* **Exercise material**
-- ==== Sys2Proof/Tests/Slice0.lean ====
section
/-! SUPPORT. Tests with expected values from spec/95_test_vectors.md and the rules' own examples, and for every statement
with hypotheses a state and operands that meet them. -/

namespace Sys2Proof.Tests

open Sys2Proof.Machine Sys2Proof.Safety

/-! ### Well-formedness -/

/-- A filter value above the field is refused (R69). -/
theorem test_wf_filt : (Instr.configure false false 256 2).wf = false := by decide
/-- A wires value above the field is refused (R69). -/
theorem test_wf_wires : (Instr.configure true true 50 256).wf = false := by decide
/-- The fields' maxima are well formed, legal arguments or not (R70). -/
theorem test_wf_maxima : (Instr.configure true true 255 255).wf = true := by decide

/-! ### Decoding: words written bit by bit from R61 -/

/-- Vector 2.3, with its fields apart: OPC, RV, ZV, zeros, FILT = 60, WIRES = 4. -/
theorem test_decode_configure :
    decode (0b0001#4 ++ 0b1#1 ++ 0b0#1 ++ 0b0000000000#10 ++ 0b00111100#8 ++ 0b00000100#8) =
      .ok (.configure true false 60 4) := by decide
/-- Vector 2.4: ZV alone. -/
theorem test_decode_configure_zv : decode 0b00010100000000000011110000000100#32 = .ok (.configure false true 60 4) := by
  decide
/-- Vector 2.6. -/
theorem test_decode_setBias : decode 0b00100000000000000000000000000001#32 = .ok (.setBias true) := by decide
/-- Vector 2.8. -/
theorem test_decode_read : decode 0b00110000000000000000000000000000#32 = .ok .read := by decide
/-- The outer bits of the "zero" fields of R61: bits 25 and 16, bits 27 and 1, bits 27 and 0. -/
theorem test_decode_reserved : decode 0x12003202#32 = .error (.reservedBits 1#4) ∧
    decode 0x10013202#32 = .error (.reservedBits 1#4) ∧ decode 0x28000000#32 = .error (.reservedBits 2#4) ∧
    decode 0x20000002#32 = .error (.reservedBits 2#4) ∧ decode 0x38000000#32 = .error (.reservedBits 3#4) ∧
    decode 0x30000001#32 = .error (.reservedBits 3#4) := by decide +kernel
/-- R75's formulas on vector 2.5. -/
theorem test_encode_configure : encode (.configure true true 50 3) = 0x1C003203#32 := by decide +kernel
/-- The two names the host's queries use agree with the port (R60). -/
theorem test_fetch : step (State.reset.withFetchWord 32 0x30000000) =
    afterward (exec .read ((State.reset.withFetchWord 32 0x30000000).emit (.accept 0x30000000#32))) State.endClock ∧
    decodeTableWord 32 0x30000000 = some .read := ⟨rfl, by decide⟩

/-! ### One clock of each state -/

/-- A clock in which everything outside answers: a command word is offered, the bus acknowledges with the data `d`, and
the host takes a response. -/
def busy (w : Word) (d : Half) : Lines :=
  { Lines.quiet with cmdValid := true, cmdWord := w, cmdRef := 0x407AE00000000000#64, cmdR0 := 0x408F400000000000#64,
                     busAck := true, busRdata := d, respReady := true }
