/-- `PUSH rp` and `PUSH AF` (R280, R281). -/
def Instr.push : StackPair → Instr
  | .bc => .pushBc
  | .de => .pushDe
  | .hl => .pushHl
  | .af => .pushAf

/-- `POP rp` and `POP AF` (R282, R283). -/
def Instr.pop : StackPair → Instr
  | .bc => .popBc
  | .de => .popDe
  | .hl => .popHl
  | .af => .popAf

/-- The CB rotates, shifts and `SWAP` (R301 to R308). -/
def Instr.rot : RotOp → Operand8 → Instr
  | .rlc, .reg .b => .rlcB
  | .rlc, .reg .c => .rlcC
  | .rlc, .reg .d => .rlcD
  | .rlc, .reg .e => .rlcE
  | .rlc, .reg .h => .rlcH
  | .rlc, .reg .l => .rlcL
  | .rlc, .atHl => .rlcAtHl
  | .rlc, .reg .a => .rlcA
  | .rrc, .reg .b => .rrcB
  | .rrc, .reg .c => .rrcC
  | .rrc, .reg .d => .rrcD
  | .rrc, .reg .e => .rrcE
  | .rrc, .reg .h => .rrcH
  | .rrc, .reg .l => .rrcL
  | .rrc, .atHl => .rrcAtHl
  | .rrc, .reg .a => .rrcA
  | .rl, .reg .b => .rlB
  | .rl, .reg .c => .rlC
  | .rl, .reg .d => .rlD
  | .rl, .reg .e => .rlE
  | .rl, .reg .h => .rlH
  | .rl, .reg .l => .rlL
  | .rl, .atHl => .rlAtHl
  | .rl, .reg .a => .rlA
  | .rr, .reg .b => .rrB
  | .rr, .reg .c => .rrC
  | .rr, .reg .d => .rrD
  | .rr, .reg .e => .rrE
  | .rr, .reg .h => .rrH
  | .rr, .reg .l => .rrL
  | .rr, .atHl => .rrAtHl
  | .rr, .reg .a => .rrA
  | .sla, .reg .b => .slaB
  | .sla, .reg .c => .slaC
  | .sla, .reg .d => .slaD
  | .sla, .reg .e => .slaE
  | .sla, .reg .h => .slaH
  | .sla, .reg .l => .slaL
  | .sla, .atHl => .slaAtHl
  | .sla, .reg .a => .slaA
  | .sra, .reg .b => .sraB
  | .sra, .reg .c => .sraC
  | .sra, .reg .d => .sraD
  | .sra, .reg .e => .sraE
  | .sra, .reg .h => .sraH
  | .sra, .reg .l => .sraL
  | .sra, .atHl => .sraAtHl
  | .sra, .reg .a => .sraA
  | .swap, .reg .b => .swapB
  | .swap, .reg .c => .swapC
  | .swap, .reg .d => .swapD
  | .swap, .reg .e => .swapE
  | .swap, .reg .h => .swapH
  | .swap, .reg .l => .swapL
  | .swap, .atHl => .swapAtHl
  | .swap, .reg .a => .swapA
  | .srl, .reg .b => .srlB
  | .srl, .reg .c => .srlC
  | .srl, .reg .d => .srlD
  | .srl, .reg .e => .srlE
  | .srl, .reg .h => .srlH
  | .srl, .reg .l => .srlL
  | .srl, .atHl => .srlAtHl
  | .srl, .reg .a => .srlA

/-- `BIT b,r` (R309). -/
def Instr.bit : BitNum → Operand8 → Instr
  | .b0, .reg .b => .bit0B
  | .b0, .reg .c => .bit0C
  | .b0, .reg .d => .bit0D
  | .b0, .reg .e => .bit0E
  | .b0, .reg .h => .bit0H
  | .b0, .reg .l => .bit0L
  | .b0, .atHl => .bit0AtHl
  | .b0, .reg .a => .bit0A
  | .b1, .reg .b => .bit1B
  | .b1, .reg .c => .bit1C
  | .b1, .reg .d => .bit1D
  | .b1, .reg .e => .bit1E
  | .b1, .reg .h => .bit1H
  | .b1, .reg .l => .bit1L
  | .b1, .atHl => .bit1AtHl
  | .b1, .reg .a => .bit1A
  | .b2, .reg .b => .bit2B
  | .b2, .reg .c => .bit2C
  | .b2, .reg .d => .bit2D
  | .b2, .reg .e => .bit2E
  | .b2, .reg .h => .bit2H
  | .b2, .reg .l => .bit2L
  | .b2, .atHl => .bit2AtHl
  | .b2, .reg .a => .bit2A
  | .b3, .reg .b => .bit3B
  | .b3, .reg .c => .bit3C
  | .b3, .reg .d => .bit3D
  | .b3, .reg .e => .bit3E
  | .b3, .reg .h => .bit3H
  | .b3, .reg .l => .bit3L
  | .b3, .atHl => .bit3AtHl
  | .b3, .reg .a => .bit3A
  | .b4, .reg .b => .bit4B
  | .b4, .reg .c => .bit4C
  | .b4, .reg .d => .bit4D
  | .b4, .reg .e => .bit4E
  | .b4, .reg .h => .bit4H
  | .b4, .reg .l => .bit4L
  | .b4, .atHl => .bit4AtHl
  | .b4, .reg .a => .bit4A
  | .b5, .reg .b => .bit5B
  | .b5, .reg .c => .bit5C
  | .b5, .reg .d => .bit5D
  | .b5, .reg .e => .bit5E
  | .b5, .reg .h => .bit5H
  | .b5, .reg .l => .bit5L
  | .b5, .atHl => .bit5AtHl
  | .b5, .reg .a => .bit5A
  | .b6, .reg .b => .bit6B
  | .b6, .reg .c => .bit6C
  | .b6, .reg .d => .bit6D
  | .b6, .reg .e => .bit6E
  | .b6, .reg .h => .bit6H
  | .b6, .reg .l => .bit6L
  | .b6, .atHl => .bit6AtHl
  | .b6, .reg .a => .bit6A
  | .b7, .reg .b => .bit7B
  | .b7, .reg .c => .bit7C
  | .b7, .reg .d => .bit7D
  | .b7, .reg .e => .bit7E
  | .b7, .reg .h => .bit7H
  | .b7, .reg .l => .bit7L
  | .b7, .atHl => .bit7AtHl
  | .b7, .reg .a => .bit7A

/-- `RES b,r` (R310). -/
def Instr.res : BitNum → Operand8 → Instr
  | .b0, .reg .b => .res0B
  | .b0, .reg .c => .res0C
  | .b0, .reg .d => .res0D
  | .b0, .reg .e => .res0E
  | .b0, .reg .h => .res0H
  | .b0, .reg .l => .res0L
  | .b0, .atHl => .res0AtHl
  | .b0, .reg .a => .res0A
  | .b1, .reg .b => .res1B
  | .b1, .reg .c => .res1C
  | .b1, .reg .d => .res1D
  | .b1, .reg .e => .res1E
  | .b1, .reg .h => .res1H
  | .b1, .reg .l => .res1L
  | .b1, .atHl => .res1AtHl
  | .b1, .reg .a => .res1A
  | .b2, .reg .b => .res2B
  | .b2, .reg .c => .res2C
  | .b2, .reg .d => .res2D
  | .b2, .reg .e => .res2E
  | .b2, .reg .h => .res2H
  | .b2, .reg .l => .res2L
  | .b2, .atHl => .res2AtHl
  | .b2, .reg .a => .res2A
  | .b3, .reg .b => .res3B
  | .b3, .reg .c => .res3C
  | .b3, .reg .d => .res3D
  | .b3, .reg .e => .res3E
  | .b3, .reg .h => .res3H
  | .b3, .reg .l => .res3L
  | .b3, .atHl => .res3AtHl
  | .b3, .reg .a => .res3A
  | .b4, .reg .b => .res4B
  | .b4, .reg .c => .res4C
  | .b4, .reg .d => .res4D
  | .b4, .reg .e => .res4E
  | .b4, .reg .h => .res4H
  | .b4, .reg .l => .res4L
  | .b4, .atHl => .res4AtHl
  | .b4, .reg .a => .res4A
  | .b5, .reg .b => .res5B
  | .b5, .reg .c => .res5C
  | .b5, .reg .d => .res5D
  | .b5, .reg .e => .res5E
  | .b5, .reg .h => .res5H
  | .b5, .reg .l => .res5L
  | .b5, .atHl => .res5AtHl
  | .b5, .reg .a => .res5A
  | .b6, .reg .b => .res6B
  | .b6, .reg .c => .res6C
  | .b6, .reg .d => .res6D
  | .b6, .reg .e => .res6E
  | .b6, .reg .h => .res6H
  | .b6, .reg .l => .res6L
  | .b6, .atHl => .res6AtHl
  | .b6, .reg .a => .res6A
  | .b7, .reg .b => .res7B
  | .b7, .reg .c => .res7C
  | .b7, .reg .d => .res7D
  | .b7, .reg .e => .res7E
  | .b7, .reg .h => .res7H
  | .b7, .reg .l => .res7L
  | .b7, .atHl => .res7AtHl
  | .b7, .reg .a => .res7A
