-- ==== Sys2Proof/Machine/RotateA.lean ====
section
/-! DEFINITION. Accumulator rotates, DAA, CPL, SCF, CCF (spec/45_rotate_a_and_flag_ops.md). `PC` has passed the whole instruction when a meaning
starts (R25, R103); the machine cycles are added by the step (R340). -/

namespace Sys2Proof.Machine

/-- A rotate of the accumulator: `Z`, `N`, `H` 0, `C` the bit rotated out (R230 to R233). -/
def rotateA (op : RotOp) (s : State) : Result := .next (s.putA (rotAOut op s.a s.flagC))

/-- `DAA` (R234). -/
def decimalAdjust (s : State) : Result := .next (s.putA (daaOut s.a s.flagN s.flagH s.flagC))

/-- `CPL`: `A <- ~A`, `N` and `H` 1, `Z` and `C` kept (R235). -/
def complementA (s : State) : Result :=
  .next (State.setFlags { s with a := s.a ^^^ 0xFF } s.flagZ true true s.flagC)

/-- `SCF` and `CCF`: `C` written, `N` and `H` 0, `Z` kept (R236, R237). -/
def putCarry (c : Bool) (s : State) : Result := .next (s.setFlags s.flagZ false false c)

/-- `RLCA`, $07 (R230). -/
def execRlca (s : State) : Result := rotateA .rlc s

/-- `RRCA`, $0F (R231). -/
def execRrca (s : State) : Result := rotateA .rrc s

/-- `RLA`, $17 (R232). -/
def execRla (s : State) : Result := rotateA .rl s

/-- `RRA`, $1F (R233). -/
def execRra (s : State) : Result := rotateA .rr s

/-- `DAA`, $27 (R234). -/
def execDaa (s : State) : Result := decimalAdjust s

/-- `CPL`, $2F (R235). -/
def execCpl (s : State) : Result := complementA s

/-- `SCF`, $37 (R236). -/
def execScf (s : State) : Result := putCarry true s

/-- `CCF`, $3F (R237). -/
def execCcf (s : State) : Result := putCarry (!s.flagC) s

end Sys2Proof.Machine
end

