-- ==== Sys2Proof/Laws/Families.lean ====
section
/-! SUPPORT. The 511 constructors as 24 families and 40 single rows: one case split over them, and what `exec` does
with each, in terms of the shared operations. -/

namespace Sys2Proof
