/-- What a store can and cannot reach: a latch moves its windows, an echo cell its twin, `$FF46` all of OAM. -/
theorem witness_StoreLeavesTheRestAlone :
    storeAffects busy 0x0000 0xA000 = true ∧ storeAffects busy 0x0000 0xC000 = false
    ∧ storeAffects busy 0x3FFF 0x7FFF = true ∧ storeAffects busy 0x3FFF 0x3FFF = false
    ∧ storeAffects busy 0x4000 0xA000 = true ∧ storeAffects busy 0x7FFF 0x4000 = false
    ∧ storeAffects busy 0xC000 0xE000 = true ∧ storeAffects busy 0xC000 0xC001 = false
    ∧ storeAffects busy 0xFF46 0xFE9F = true ∧ storeAffects busy 0xFF46 0xFEA0 = false
    ∧ storeAffects busy 0xFEA0 0xFEA0 = false ∧ storeAffects State.reset 0xA000 0xA000 = false := by decide

theorem witness_EchoIsATrueAlias : 0xE000 ≤ (0xE000 : Word).toNat ∧ (0xFDFF : Word).toNat ≤ 0xFDFF
    ∧ (0xFDFF : Word) - 0x2000 = 0xDDFF := by decide

/-- Both ends of each of the four ranges. -/
theorem witness_RomSpaceWritesLoadTheLatches :
    (State.reset.writeByte 0x1FFF 0xFA).ramEnable = true ∧ (State.reset.writeByte 0x2000 0x20).romBankLow5 = 1
    ∧ (State.reset.writeByte 0x3FFF 0xFF).romBankLow5 = 31 ∧ (State.reset.writeByte 0x4000 0xFE).romBankHigh2 = 2
    ∧ (State.reset.writeByte 0x5FFF 0x03).romBankHigh2 = 3 ∧ (State.reset.writeByte 0x6000 0xFF).bankingMode = true
    ∧ ((State.reset.writeByte 0x6000 0x01).writeByte 0x7FFF 0xFE).bankingMode = false := by decide

theorem witness_EffectiveBanks : busy.Inv ∧ busy.bankingMode = false
    ∧ (busy.writeByte 0x6000 0x01).Inv ∧ (busy.writeByte 0x6000 0x01).bankingMode = true
    ∧ 0xA000 ≤ (0xA000 : Word).toNat ∧ (0xBFFF : Word).toNat ≤ 0xBFFF :=
  ⟨busy_inv, by decide, ⟨by decide, by decide, by decide, by decide, ⟨0, rfl⟩, fun _ _ h => by cases h⟩, by decide,
    by decide, by decide⟩

/-- The ends of the copied page and of OAM (M31). -/
theorem witness_OamDmaCopiesThePage :
    let s := stored (machine []) [(0xC100, 0x11), (0xC19F, 0x99), (0xC1A0, 0xAA)]
    (s.writeByte 0xFF46 0xC1).readByte 0xFE00 = 0x11 ∧ (s.writeByte 0xFF46 0xC1).readByte 0xFE9F = 0x99
    ∧ (s.writeByte 0xFF46 0xC1).readByte 0xFF46 = 0xC1
    ∧ (0xFEA0 : Word) ≠ 0xFF46 ∧ ¬ ((0xFEA0 : Word).toNat ≤ 0xFE9F) := by decide +kernel

/-- Also the witness of `LoadsFromMemory`, `LoadsOfAPair` and `IncDecOfAPair`: another register than the one written. -/
theorem witness_LoadsIntoARegister : Reg8.b ≠ Reg8.c ∧ Reg16.bc ≠ Reg16.sp := by decide

/-- A cell that holds what is stored, an address the store cannot reach. -/
theorem witness_StoresOfAByte :
    Holds busy busy.hl ∧ Holds busy 0xFF0F ∧ Holds busy 0xA000 ∧ storeAffects busy busy.hl 0xC011 = false := by
  unfold Holds; decide

theorem witness_StoreOfSp : Holds busy 0xFFFE ∧ Holds busy (0xFFFE + 1)
    ∧ storeAffects busy 0xC000 0xC002 = false
    ∧ storeAffects (busy.writeByte 0xC000 (loByte busy.sp)) (0xC000 + 1) 0xC002 = false := by
  unfold Holds; decide

theorem witness_BitwiseOnA : (7 : Nat) < 8 ∧ (0 : Nat) < 8 := by decide

theorem witness_DecimalAdjustOfA :
    busy.flagN = false ∧ ({ busy with f := 0x70 } : State).flagN = true := by decide

theorem witness_DecimalArithmetic : (45 : Nat) < 100 ∧ (38 : Nat) < 100 ∧ busy.a = bcd 45 := by decide

/-- Each condition true and false; also the witness of `CallsAndRestarts` and `Returns`. -/
theorem witness_Jumps :
    (conditionIs { busy with f := 0x00 } .nz ∧ ¬ conditionIs { busy with f := 0x80 } .nz)
    ∧ (conditionIs { busy with f := 0x80 } .z ∧ ¬ conditionIs { busy with f := 0x70 } .z)
    ∧ (conditionIs { busy with f := 0xE0 } .nc ∧ ¬ conditionIs { busy with f := 0x10 } .nc)
    ∧ (conditionIs { busy with f := 0x10 } .cy ∧ ¬ conditionIs { busy with f := 0xE0 } .cy) := by
  unfold conditionIs; decide

/-- A stack in work RAM; also the witness of `CallsAndRestarts` and `PushAndPop`. -/
theorem witness_StackRoundTrips : Holds busy (busy.sp - 1) ∧ Holds busy (busy.sp - 2)
    ∧ storeAffects busy (busy.sp - 1) 0xD000 = false
    ∧ storeAffects (busy.writeByte (busy.sp - 1) 0x12) (busy.sp - 2) 0xD000 = false := by
  unfold Holds; decide

theorem witness_EnableAndDisableInterrupts :
    busy.imePending = false ∧ ({ busy with imePending := true } : State).imePending = true := by decide

end Sys2Proof.Tests
end

section
/-! PROOFS. The flag byte's low four bits (O13), and the register file with its pairs (O34). -/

* **What the task asks**
Your answer should be a single number: how many lines in the data above include "Tests"?

* **Exercise result**
4